SUPPLIED INFORMATION: Begin
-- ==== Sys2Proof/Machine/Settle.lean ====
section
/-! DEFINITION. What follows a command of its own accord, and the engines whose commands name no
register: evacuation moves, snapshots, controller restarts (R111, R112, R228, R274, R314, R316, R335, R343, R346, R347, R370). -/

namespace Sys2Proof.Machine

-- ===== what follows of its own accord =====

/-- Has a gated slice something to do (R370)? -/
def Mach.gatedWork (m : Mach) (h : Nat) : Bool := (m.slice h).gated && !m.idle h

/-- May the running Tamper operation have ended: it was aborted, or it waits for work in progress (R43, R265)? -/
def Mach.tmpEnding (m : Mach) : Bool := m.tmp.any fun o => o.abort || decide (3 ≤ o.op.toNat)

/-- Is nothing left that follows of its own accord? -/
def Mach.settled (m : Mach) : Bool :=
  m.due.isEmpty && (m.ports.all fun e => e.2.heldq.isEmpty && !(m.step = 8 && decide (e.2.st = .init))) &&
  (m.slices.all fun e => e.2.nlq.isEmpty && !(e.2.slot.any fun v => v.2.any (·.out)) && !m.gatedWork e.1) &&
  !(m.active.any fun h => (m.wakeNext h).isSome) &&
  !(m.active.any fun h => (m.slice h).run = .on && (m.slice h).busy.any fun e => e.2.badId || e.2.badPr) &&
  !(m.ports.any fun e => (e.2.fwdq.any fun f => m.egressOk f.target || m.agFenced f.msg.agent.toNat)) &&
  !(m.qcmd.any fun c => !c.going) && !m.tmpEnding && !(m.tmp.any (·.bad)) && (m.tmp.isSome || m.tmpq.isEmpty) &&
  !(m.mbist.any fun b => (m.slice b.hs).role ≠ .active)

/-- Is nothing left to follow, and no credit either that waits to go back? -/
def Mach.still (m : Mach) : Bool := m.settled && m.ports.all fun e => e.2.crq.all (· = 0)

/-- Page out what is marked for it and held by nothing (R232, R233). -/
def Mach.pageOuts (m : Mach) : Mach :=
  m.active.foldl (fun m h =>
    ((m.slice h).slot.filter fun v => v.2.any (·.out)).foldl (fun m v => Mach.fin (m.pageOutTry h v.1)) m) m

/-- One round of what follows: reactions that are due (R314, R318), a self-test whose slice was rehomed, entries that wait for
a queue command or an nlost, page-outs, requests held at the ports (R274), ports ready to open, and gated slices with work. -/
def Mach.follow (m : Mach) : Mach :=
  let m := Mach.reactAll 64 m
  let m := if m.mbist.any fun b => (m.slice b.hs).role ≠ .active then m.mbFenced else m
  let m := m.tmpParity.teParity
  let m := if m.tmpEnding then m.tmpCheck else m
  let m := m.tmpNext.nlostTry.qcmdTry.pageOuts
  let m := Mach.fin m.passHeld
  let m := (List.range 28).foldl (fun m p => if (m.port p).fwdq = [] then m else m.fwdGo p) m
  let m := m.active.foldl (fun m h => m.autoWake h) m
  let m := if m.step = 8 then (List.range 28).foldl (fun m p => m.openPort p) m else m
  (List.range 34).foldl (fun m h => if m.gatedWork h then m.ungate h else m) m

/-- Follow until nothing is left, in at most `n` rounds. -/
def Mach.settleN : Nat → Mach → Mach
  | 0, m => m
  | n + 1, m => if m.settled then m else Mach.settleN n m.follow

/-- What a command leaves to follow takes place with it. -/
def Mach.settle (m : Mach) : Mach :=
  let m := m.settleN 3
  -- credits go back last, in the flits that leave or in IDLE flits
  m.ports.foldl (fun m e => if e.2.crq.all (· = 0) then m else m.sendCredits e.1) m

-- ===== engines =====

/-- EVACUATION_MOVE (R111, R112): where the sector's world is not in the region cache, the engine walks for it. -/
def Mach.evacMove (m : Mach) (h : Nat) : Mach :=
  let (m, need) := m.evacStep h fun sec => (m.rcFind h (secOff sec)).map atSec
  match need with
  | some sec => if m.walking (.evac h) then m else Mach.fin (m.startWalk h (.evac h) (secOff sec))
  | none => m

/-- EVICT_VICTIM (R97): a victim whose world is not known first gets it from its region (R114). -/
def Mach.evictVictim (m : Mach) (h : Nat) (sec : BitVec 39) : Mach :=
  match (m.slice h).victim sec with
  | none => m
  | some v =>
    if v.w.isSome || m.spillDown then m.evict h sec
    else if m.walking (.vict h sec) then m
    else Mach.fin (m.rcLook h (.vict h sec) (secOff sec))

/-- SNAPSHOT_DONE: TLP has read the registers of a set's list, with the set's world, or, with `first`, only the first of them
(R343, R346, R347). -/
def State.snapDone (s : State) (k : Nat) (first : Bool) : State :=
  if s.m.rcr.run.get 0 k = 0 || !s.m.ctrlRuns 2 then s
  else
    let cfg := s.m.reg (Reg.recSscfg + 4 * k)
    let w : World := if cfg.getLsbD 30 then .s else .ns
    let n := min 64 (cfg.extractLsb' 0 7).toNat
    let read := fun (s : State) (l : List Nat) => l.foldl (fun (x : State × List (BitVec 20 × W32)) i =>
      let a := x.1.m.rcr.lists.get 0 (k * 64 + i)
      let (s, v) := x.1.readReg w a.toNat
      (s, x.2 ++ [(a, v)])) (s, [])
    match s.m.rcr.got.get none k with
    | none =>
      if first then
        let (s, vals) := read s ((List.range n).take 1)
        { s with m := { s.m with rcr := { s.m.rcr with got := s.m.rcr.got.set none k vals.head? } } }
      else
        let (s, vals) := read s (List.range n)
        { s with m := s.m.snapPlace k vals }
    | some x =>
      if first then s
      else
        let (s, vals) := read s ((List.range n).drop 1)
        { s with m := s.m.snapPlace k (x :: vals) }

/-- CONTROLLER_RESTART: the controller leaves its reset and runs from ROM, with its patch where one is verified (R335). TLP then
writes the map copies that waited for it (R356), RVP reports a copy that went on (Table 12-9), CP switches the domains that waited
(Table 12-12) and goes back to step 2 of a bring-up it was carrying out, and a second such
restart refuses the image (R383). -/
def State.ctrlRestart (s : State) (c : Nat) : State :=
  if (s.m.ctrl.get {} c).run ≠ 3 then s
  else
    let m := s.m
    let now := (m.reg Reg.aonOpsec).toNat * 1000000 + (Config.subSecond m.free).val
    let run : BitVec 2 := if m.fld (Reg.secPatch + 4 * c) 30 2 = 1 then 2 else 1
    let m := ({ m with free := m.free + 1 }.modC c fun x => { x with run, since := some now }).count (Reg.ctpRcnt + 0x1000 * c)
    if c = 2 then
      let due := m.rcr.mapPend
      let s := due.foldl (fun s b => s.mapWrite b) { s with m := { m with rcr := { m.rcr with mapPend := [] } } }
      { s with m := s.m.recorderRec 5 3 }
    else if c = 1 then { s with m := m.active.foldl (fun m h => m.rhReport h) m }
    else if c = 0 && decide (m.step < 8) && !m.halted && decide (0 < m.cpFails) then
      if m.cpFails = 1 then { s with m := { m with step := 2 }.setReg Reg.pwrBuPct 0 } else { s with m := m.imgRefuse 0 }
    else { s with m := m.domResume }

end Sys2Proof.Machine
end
SUPPLIED INFORMATION: End
**AIM OF THE EXERCISE**
In the data above, which lines lie between the line with "def Mach.evictVictim (m" and the line with "let now := (m.reg", inclusive? Print those lines exactly and nothing else.

**WRITTEN RESPONSE**
def Mach.evictVictim (m : Mach) (h : Nat) (sec : BitVec 39) : Mach :=
  match (m.slice h).victim sec with
  | none => m
  | some v =>
    if v.w.isSome || m.spillDown then m.evict h sec
    else if m.walking (.vict h sec) then m
    else Mach.fin (m.rcLook h (.vict h sec) (secOff sec))

/-- SNAPSHOT_DONE: TLP has read the registers of a set's list, with the set's world, or, with `first`, only the first of them
(R343, R346, R347). -/
def State.snapDone (s : State) (k : Nat) (first : Bool) : State :=
  if s.m.rcr.run.get 0 k = 0 || !s.m.ctrlRuns 2 then s
  else
    let cfg := s.m.reg (Reg.recSscfg + 4 * k)
    let w : World := if cfg.getLsbD 30 then .s else .ns
    let n := min 64 (cfg.extractLsb' 0 7).toNat
    let read := fun (s : State) (l : List Nat) => l.foldl (fun (x : State × List (BitVec 20 × W32)) i =>
      let a := x.1.m.rcr.lists.get 0 (k * 64 + i)
      let (s, v) := x.1.readReg w a.toNat
      (s, x.2 ++ [(a, v)])) (s, [])
    match s.m.rcr.got.get none k with
    | none =>
      if first then
        let (s, vals) := read s ((List.range n).take 1)
        { s with m := { s.m with rcr := { s.m.rcr with got := s.m.rcr.got.set none k vals.head? } } }
      else
        let (s, vals) := read s (List.range n)
        { s with m := s.m.snapPlace k vals }
    | some x =>
      if first then s
      else
        let (s, vals) := read s ((List.range n).drop 1)
        { s with m := s.m.snapPlace k (x :: vals) }

/-- CONTROLLER_RESTART: the controller leaves its reset and runs from ROM, with its patch where one is verified (R335). TLP then
writes the map copies that waited for it (R356), RVP reports a copy that went on (Table 12-9), CP switches the domains that waited
(Table 12-12) and goes back to step 2 of a bring-up it was carrying out, and a second such
restart refuses the image (R383). -/
def State.ctrlRestart (s : State) (c : Nat) : State :=
  if (s.m.ctrl.get {} c).run ≠ 3 then s
  else
    let m := s.m
    let now := (m.reg Reg.aonOpsec).toNat * 1000000 + (Config.subSecond m.free).val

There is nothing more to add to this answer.